Occasionally here at Player2.net.au, we will play something that deserves your attention but probably doesn’t need a full review written for it. Be it DLC for the latest AAA title, a little indie game or even an Android/iOS title. We play these titles for a blockbusting amount of time (2 – 5 hours) and report back to you the reader on what we found. So grab your popcorn and settle in for the latest episode of Blockbuster Gaming.
Blockbuster Gaming – Farpoint
The games industry has been waiting with baited breath for nearly a year for a piece of software to justify the existence of Virtual Reality platforms from Oculus Rift, to the HTC Vive or even the Playstation VR. We’ve been witness to several admirable attempts at creating truly immerse VR experiences, but few have yet blurred the line between this bold VR driven future and traditional gaming – and then came along Farpoint. Farpoint, the product of the merger between Playstation VR, traditional mechanics and the VR Aim Controller seeks to elevate the VR gaming experience to new levels, and despite the tech holding back the game in some aspects of its design, overall Farpoint is a wonderful step forward for VR Gaming.
There’s very little meat on the bones of the Farpoint narrative. A complication in space leads to the crash landing of several vessels on a mysterious, uninhabited planet, as so the exercise in survival begins. The thin threads of a narrative aren’t really tied together and completed by the game has run its course, which is disappointing because despite its fairly generic premise, there was much more I wanted to learn about the predicament I was in, and the planet I found myself on.
The main hook of Farpoint though is not its narrative, but of course the gameplay. VR games are currently somewhat limited in their scope and in this respect Farpoint is no different, though it’s perhaps the most open of the lot thus far. Using the VR Aim controller you can both gaze down the barrel of your weapon of choice, and steer where you’re walking via a combination of your real-life aim and the front analogue stick. Things can get somewhat disorienting when an enemy gets behind you largely due to the PSVR struggling somewhat when you’ve turned 180 degrees, while there was one moment where my controller appeared to lose sync with the game making it incredibly hard to point in the intended direction.
Farpoint is quite dated in some respects compared to other modern day first person shooters.
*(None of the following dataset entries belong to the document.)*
/-! The decode of an encoded frame (R145, R148). -/

/-- The sync group as it comes back: each 16-bit unit byte-swapped (R148). -/
def swappedSs : Option (U32 × U16) → Option (U32 × U16)
  | none => none
  | some (w, f) => some (bswap16 (syncHigh w) ++ bswap16 (syncLow w), bswap16 f)

/-- The sync group was written big-endian and is read little-endian (90_conflicts.md C4). -/
theorem ssField_encoded {pre pay : Bytes} (hpre : pre.length = 10) (ss : Option (U32 × U16)) :
    ssField ss.isSome (pre ++ ssBytesOf ss ++ pay) = swappedSs ss := by
  rcases ss with _ | ⟨w, f⟩
  · rfl
  · have hsplit : pre ++ ssBytesOf (some (w, f)) ++ pay
        = pre ++ be16Enc (syncHigh w) ++ be16Enc (syncLow w) ++ be16Enc f ++ pay := by
      simp [ssBytesOf, be32Enc_eq_append]
    have h10 : slice (pre ++ ssBytesOf (some (w, f)) ++ pay) 10 12 = be16Enc (syncHigh w) := by
      rw [hsplit, List.append_assoc _ (be16Enc f), List.append_assoc _ (be16Enc (syncLow w))]
      exact slice_append_middle hpre rfl
    have h12 : slice (pre ++ ssBytesOf (some (w, f)) ++ pay) 12 14 = be16Enc (syncLow w) := by
      rw [hsplit, List.append_assoc _ (be16Enc f)]
      exact slice_append_middle (by simp [hpre]) rfl
    have h14 : slice (pre ++ ssBytesOf (some (w, f)) ++ pay) 14 16 = be16Enc f := by
      rw [hsplit]
      exact slice_append_middle (by simp [hpre]) rfl
    simp only [ssField, Option.isSome_some, if_true, h10, h12, h14, le16_be16Enc, syncWord_eq_append,
      swappedSs]

/-- Decoding an encoded framed frame gives its timestamp, header and payload, and its sync group byte-swapped
(R145, R148), where the codec decodes what it encoded (60_exceptions.md R241). -/
theorem mfuDecode_encoded {c : Codec} {t : TS} {src : TsSrc} (hc : c.dec src (c.enc src t).toList = some t)
    (hdr : U16) (ss : Option (U32 × U16)) (pay : Bytes) :
    mfuDecode c ((c.enc src t).toList ++ le16Enc hdr ++ ssBytesOf ss ++ pay) false ss.isSome src
      = .ok (.fr (some t) hdr (swappedSs ss) pay) := by
  have hts := length_enc c src t
  have hpre : ((c.enc src t).toList ++ le16Enc hdr).length = 10 := by simp
  have hhead : ((c.enc src t).toList ++ le16Enc hdr ++ ssBytesOf ss).length = headerBytes ss.isSome := by
    rcases ss with _ | ⟨w, f⟩ <;> simp [ssBytesOf, headerBytes]
  have hhdr : slice ((c.enc src t).toList ++ le16Enc hdr ++ ssBytesOf ss ++ pay) 8 10 = le16Enc hdr := by
    rw [List.append_assoc _ (ssBytesOf ss)]
    exact slice_append_middle hts rfl
  have htake : ((c.enc src t).toList ++ le16Enc hdr ++ ssBytesOf ss ++ pay).take 8 = (c.enc src t).toList := by
    rw [List.append_assoc, List.append_assoc, List.take_left' hts]
  rw [mfuDecode_framed _ _ _ _ (by rw [List.length_append, hhead]; omega), htake, hc, hhdr, le16_le16Enc,
    ssField_encoded hpre, List.drop_left' hhead]

/-- Settles O44: a frame without sync group has nothing to swap. -/
theorem framedFrameRoundTrip : Obligations.FramedFrameRoundTrip := by
  intro c t hdr pay src hc
  have henc : mfuEncode c (.fr (some t) hdr none pay) src = .ok _ := mfuEncode_framed c (some t) hdr none pay src
  exact ⟨_, henc, mfuEncode_length henc, mfuDecode_encoded hc hdr none pay⟩

/-- A sync word is its own byte-swapped form iff each of its two units is. -/
theorem bswap_sync_eq_self_iff (w : U32) :
    bswap16 (syncHigh w) ++ bswap16 (syncLow w) = w ↔
      w.extractLsb' 24 8 = w.extractLsb' 16 8 ∧ w.extractLsb' 8 8 = w.extractLsb' 0 8 := by
  rw [append_eq_iff (m := 16) (n := 16)]
  refine and_congr ((bswap16_eq_self_iff _).trans ?_) ((bswap16_eq_self_iff _).trans ?_)
  · exact iff_of_eq (congrArg₂ Eq (extract_syncHigh w (by decide)) (extract_syncHigh w (by decide)))
  · exact iff_of_eq (congrArg₂ Eq (extract_syncLow w (by decide)) (extract_syncLow w (by decide)))

/-- Settles O45: the general decode of encoded bytes with a sync group, and which units are their own swap. -/
theorem syncGroupComesBackSwapped : Obligations.SyncGroupComesBackSwapped := by
  intro c t hdr sf w pay src hc
  have henc : mfuEncode c (.fr (some t) hdr (some (w, sf)) pay) src = .ok _ :=
    mfuEncode_framed c (some t) hdr (some (w, sf)) pay src
  have hdec := mfuDecode_encoded hc hdr (some (w, sf)) pay
  have hfix := and_congr (bswap_sync_eq_self_iff w) (bswap16_eq_self_iff sf)
  exact ⟨_, henc, mfuEncode_length henc, hdec, hfix.trans and_assoc⟩

/-! The encode of a decoded record (R147, R150). -/

/-- What follows the timestamp in a re-encoded record: the header, sync group and payload that the decode read. -/
def reencodedTail (x : Bool) (region : Bytes) : Bytes :=
  le16Enc (le16 (slice region 8 10)) ++ ssBytesOf (ssField x region) ++ region.drop (headerBytes x)

theorem isSome_ssField (x : Bool) (region : Bytes) : (ssField x region).isSome = x := by
  cases x <;> rfl

/-- Encoding the frame that a framed decode gives (R150). -/
theorem mfuEncode_decoded (c : Codec) (region : Bytes) (x : Bool) (src : TsSrc) (t : TS) :
    mfuEncode c (.fr (some t) (le16 (slice region 8 10)) (ssField x region) (region.drop (headerBytes x))) src
      = .ok ((c.enc src t).toList ++ reencodedTail x region) := by
  simp only [mfuEncode_framed, reencodedTail, List.append_assoc]

/-- Without extraction every byte from 8 on comes out as it was (R147). -/
theorem reencodedTail_plain {region : Bytes} (h : headerBytes false ≤ region.length) :
    reencodedTail false region = region.drop 8 := by
  have hl : 10 ≤ region.length := h
  rw [reencodedTail, slice_two region 8 _ _ (List.getElem?_eq_getElem (by omega))
    (List.getElem?_eq_getElem (by omega)), le16Enc_le16, List.drop_eq_getElem_cons (i := 8) (by omega),
    List.drop_eq_getElem_cons (i := 9) (by omega)]
  rfl

/-- With extraction bytes 10 to 15 come out pairwise swapped (R150). -/
theorem reencodedTail_sync {region : Bytes} (h : 16 ≤ region.length) :
    reencodedTail true region = [region[8], region[9], region[11], region[10], region[13], region[12],
      region[15], region[14]] ++ region.drop 16 := by
  have hb (i : Nat) (hi : i < 16) : region[i]? = some region[i] := List.getElem?_eq_getElem _
  rw [reencodedTail, slice_two region 8 _ _ (hb 8 (by decide)) (hb 9 (by decide)), le16Enc_le16,
    ssField_bytes (hb 10 (by decide)) (hb 11 (by decide)) (hb 12 (by decide)) (hb 13 (by decide))
      (hb 14 (by decide)) (hb 15 (by decide)), ssBytesOf, be32Enc_bytes, be16Enc_bytes]
  rfl

/-- The bytes that a re-encoding keeps (R147, R150). -/
theorem getElem?_reencodedTail_kept {region : Bytes} {x : Bool} (h : headerBytes x ≤ region.length) {j : Nat}
    (hj : x = false ∨ j < 2 ∨ 8 ≤ j) : (reencodedTail x region)[j]? = region[8 + j]? := by
  cases x with
  | false => rw [reencodedTail_plain h, List.getElem?_drop]
  | true =>
    have hl : 16 ≤ region.length := h
    rw [reencodedTail_sync hl]
    rcases hj with hx | hhdr | hpay
    · cases hx
    · obtain rfl | rfl : j = 0 ∨ j = 1 := by omega
      · simp
      · simp
    · obtain ⟨i, rfl⟩ := Nat.exists_eq_add_of_le hpay
      rw [List.getElem?_append_right hpay, List.getElem?_drop, ← Nat.add_assoc]
      exact congrArg (fun k => region[16 + k]?) (Nat.add_sub_cancel_left 8 i)

/-- Settles O46: the decode gives `mfuDecode_ok`'s frame, whose encoding is the codec's eight bytes and then
`reencodedTail`. -/
theorem reencodedRecord : Obligations.ReencodedRecord := by
  intro c region src x f h
  obtain ⟨hl, t, ht, rfl⟩ := mfuDecode_ok h
  have henc := mfuEncode_decoded c region x src t
  have hts := length_enc c src t
  have htail (j : Nat) : ((c.enc src t).toList ++ reencodedTail x region)[8 + j]? = (reencodedTail x region)[j]? := by
    rw [List.getElem?_append_right (by omega), hts, Nat.add_sub_cancel_left]
  refine ⟨t, _, ht, henc, ?length, List.take_left' hts, ?kept, ?swapped⟩
  case length =>
    rw [mfuEncode_length henc, isSome_ssField, List.length_drop, Nat.add_sub_cancel' hl]
  case kept =>
    intro k hk hkept
    obtain ⟨j, rfl⟩ := Nat.exists_eq_add_of_le hk
    rw [htail, getElem?_reencodedTail_kept hl (hkept.imp_right (Or.imp (by omega) (by omega)))]
  case swapped =>
    rintro rfl
    have h16 : 16 ≤ region.length := hl
    rw [reencodedTail_sync h16] at htail ⊢
    refine ⟨(htail 2).trans ?_, (htail 3).trans ?_, (htail 4).trans ?_, (htail 5).trans ?_,
      (htail 6).trans ?_, (htail 7).trans ?_⟩
    all_goals simp

end Sys2Proof.Machine
end

section
/-! PROOF. The start of a decode and the decode steps (42_data_packet_decode.md R160 to R167; O10, O24 to O28): what
each gives where its rule enables it, one equation a case. -/

namespace Sys2Proof.Machine

/-! Parts of what IBUF holds (00_scope.md R11, R13). -/

theorem take_ibufSlice (s : State) (a : Nat) {m n : Nat} (h : m ≤ n) :
    (s.ibufSlice a n).take m = s.ibufSlice a m := by
  rw [State.ibufSlice, ← List.map_take, List.take_range'_of_length_ge h, State.ibufSlice]

theorem drop_ibufSlice (s : State) (a n m : Nat) :
    (s.ibufSlice a n).drop m = s.ibufSlice (a + m) (n - m) := by
  simp only [State.ibufSlice, ← List.map_drop, List.drop_range', Nat.mul_one]

theorem memRead_of_le {s : State} {a n : Nat} (h : a + n ≤ s.params.bufCap) :
    s.memRead a n = some (s.ibufSlice a n) :=
  memRead_eq_some.2 ⟨h, rfl⟩

/-- A little-endian 32-bit value is the sum of its bytes, each at its weight (00_scope.md R12). -/
theorem toNat_le32_quad (a b c d : Byte) :
    (le32 [a, b, c, d]).toNat = a.toNat + 2 ^ 8 * b.toNat + 2 ^ 16 * c.toNat + 2 ^ 24 * d.toNat := by
  have ha := a.isLt
  have hb := b.isLt
  have hc := c.isLt
  have hd := d.isLt
  simp only [le32, leNat, BitVec.toNat_ofNat]
  omega

/-! The record size, the stride and the fit test of a running decode (R163, R164). -/

theorem rs_eq (s : State) : s.rs = s.latchP + 10 := rfl

theorem offset_add_stride (s : State) :
    s.offset + s.stride = s.offset + (s.latchP + 10) + (s.latchP + 10) % 2 :=
  (Nat.add_assoc _ _ _).symm

theorem fits_of_le {s : State} (h : s.offset + s.rs ≤ s.latchL) : s.fits = true := decide_eq_true h

theorem not_fits_of_lt {s : State} (h : s.latchL < s.offset + s.rs) : s.fits = false :=
  decide_eq_false (Nat.not_le.2 h)

/-- In D_FR an item is left where a record fits (30_encoding.md R104). -/
theorem more_of_dFr {s : State} (h : s.phase = .dFr) : s.more = s.fits := by
  simp only [State.more, h]

/-! What each step gives. -/

section
variable {s : State}

theorem execCmdDecode_of_empty (h : s.status = .empty) : execCmdDecode s = .next s.startDecode := by
  simp only [execCmdDecode, h]

theorem execDpMode_short (h : s.phase = .dMode) (hl : s.latchL < 4) :
    execDpMode s = .next (s.takeDecodeFault .malformedBuffer none) :=
  (if_pos h).trans (if_pos hl)

/-- IBUF always holds the four bytes of a mode word (00_scope.md R9). -/
theorem execDpMode_read (h : s.phase = .dMode) (hl : 4 ≤ s.latchL) :
    execDpMode s = .next { s with
      modeWord := le32 (s.ibufSlice 0 4), offset := 4, phase := decodeRoute (le32 (s.ibufSlice 0 4)) } := by
  have hread : s.memRead 0 modeWordBytes = some (s.ibufSlice 0 4) := memRead_of_le s.params.bufCap_ge
  have hlen : ¬ s.latchL < modeWordBytes := Nat.not_lt.2 hl
  rw [execDpMode, if_pos h, if_neg hlen, hread]
  rfl

theorem execDpDecTp_body (h : s.phase = .dTp) (hl : 4 ≤ s.latchL) (hc : s.latchL ≤ s.params.bufCap) :
    execDpDecTp s = .next ({ s with
      frames := [.tp (s.ibufSlice 4 (s.latchL - 4))], offset := s.latchL } : State).endDecode := by
  have hread : s.memRead firstRecOffset (s.latchL - firstRecOffset) = some (s.ibufSlice 4 (s.latchL - 4)) :=
    memRead_of_le ((Nat.add_sub_cancel' hl).trans_le hc)
  rw [execDpDecTp, if_pos h, hread]
  rfl

theorem execDpDecFr_enter (h : s.phase = .dFre) (hp : s.latchPV = true) :
    execDpDecFr s = .next { s with phase := .dFr } :=
  (if_pos h).trans (if_pos hp)

theorem execDpDecFr_noFps (h : s.phase = .dFre) (hp : s.latchPV = false) :
    execDpDecFr s = .next (s.takeDecodeFault .configurationError none) :=
  (if_pos h).trans (if_neg (Bool.eq_false_iff.1 hp))

theorem execDpDecFrStep_of_fits (h : s.phase = .dFr) (hf : s.offset + s.rs ≤ s.latchL) :
    execDpDecFrStep s = decodeRecord s.codec s :=
  if_pos ⟨h, fits_of_le hf⟩

theorem execDpDecFrStop_of_not_fits (h : s.phase = .dFr) (hf : s.latchL < s.offset + s.rs) :
    execDpDecFrStop s = .next s.endDecode :=
  if_pos ⟨h, not_fits_of_lt hf⟩

/-- A record that decodes is appended, and the cursor moves on by a stride (R165). -/
theorem decodeRecord_ok {c : Codec} {f : MinorFrame} (hc : s.offset + s.rs ≤ s.params.bufCap)
    (hd : mfuDecode c (s.ibufSlice s.offset s.rs) false s.latchX s.latchS = .ok f) :
    decodeRecord c s = .next { s.pushFrame f with offset := s.offset + s.stride } := by
  simp only [decodeRecord, memRead_of_le hc, hd]

/-- A record that does not decode ends the decode with the wrapped fault (R167). -/
theorem decodeRecord_error {c : Codec} {k : ErrKind} (hc : s.offset + s.rs ≤ s.params.bufCap)
    (hd : mfuDecode c (s.ibufSlice s.offset s.rs) false s.latchX s.latchS = .error k) :
    decodeRecord c s = .next (s.takeDecodeFault .offsetDecodeError (some k)) := by
  simp only [decodeRecord, memRead_of_le hc, hd]

end

/-! The obligations. -/

/-- Settles O10: the accepting row of CMD.DECODE. -/
theorem decodeStartStep : Obligations.DecodeStartStep := fun _ h => execCmdDecode_of_empty h

/-- Settles O24: the mode word is the little-endian value of the four bytes of IBUF. -/
theorem modeWordStep : Obligations.ModeWordStep := fun s h =>
  ⟨fun hl => ⟨le32 (s.ibufSlice 0 4), toNat_le32_quad _ _ _ _, execDpMode_read h hl⟩,
    fun hl => execDpMode_short h hl⟩

/-- Settles O25: the payload is the slice of IBUF from byte 4 to L. -/
theorem throughputBodyStep : Obligations.ThroughputBodyStep := fun s h hl hc =>
  ⟨s.ibufSlice 4 (s.latchL - 4), length_ibufSlice .., fun _ hk => getElem?_ibufSlice _ _ _ _ hk,
    execDpDecTp_body h hl hc⟩

/-- Settles O26: the two outcomes of the test of PV. -/
theorem framedEntryStep : Obligations.FramedEntryStep := fun _ h =>
  ⟨execDpDecFr_enter h, execDpDecFr_noFps h⟩

/-- Settles O28: the fit test enables the step and selects it. -/
theorem iterationStopStep : Obligations.IterationStopStep := by
  refine fun s h => ⟨fun hf => ⟨execDpDecFrStop_of_not_fits h hf, ?stop⟩, fun hf => ?step⟩
  case stop => rw [more_of_dFr h, not_fits_of_lt hf, h]; rfl
  case step => rw [more_of_dFr h, fits_of_le hf, h]; rfl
You won’t find a game in 2017, or frankly since 2010 that is nearly as linear as Farpoint, and a large part of that is a result of the limitations of Virtual Reality in its current state. The consequence though is very little to explore, and little to interact with outside of ammo pickups and the occasional environmental scan which progresses the primary mission.
Outside of the primary single player content, there’s more to explore. There are co-operative missions as well as scored, arcade style challenge levels that give you a bit more to do, with the run up the leaderboard keeping you interested for quite some time beyond the completion of the campaign. Despite the campaign being quite by the numbers, the co-op missions are unique and varied, with multiple difficulty levels and back-to-back waves of enemies to endure that make the mode sufficiently challenging even with a partner.
Though Farpoint doesn’t boast much depth, and at times it feels like little more than a shooting gallery, Farpoint stands as a pivotal milestone in the journey of VR as a viable, successful platform. While the game itself isn’t especially notable in the traditional context, what it does in the VR space is extraordinary. Despite leaning on so many known troupes, the sense of immersion that the Farpoint creates as a result of you being placed into the environment makes for a tension filled experience, one that kept me constantly engaged throughout. Owners of a Playstation VR headset owe it to themselves to check out this game, not because it’s an extraordinary jump in design, but because of the step it takes on behalf of the technological side of the industry. Farpoint has further opened my eyes to what Virtual Reality is capable of in the gaming space, and serves up a solid game along the way.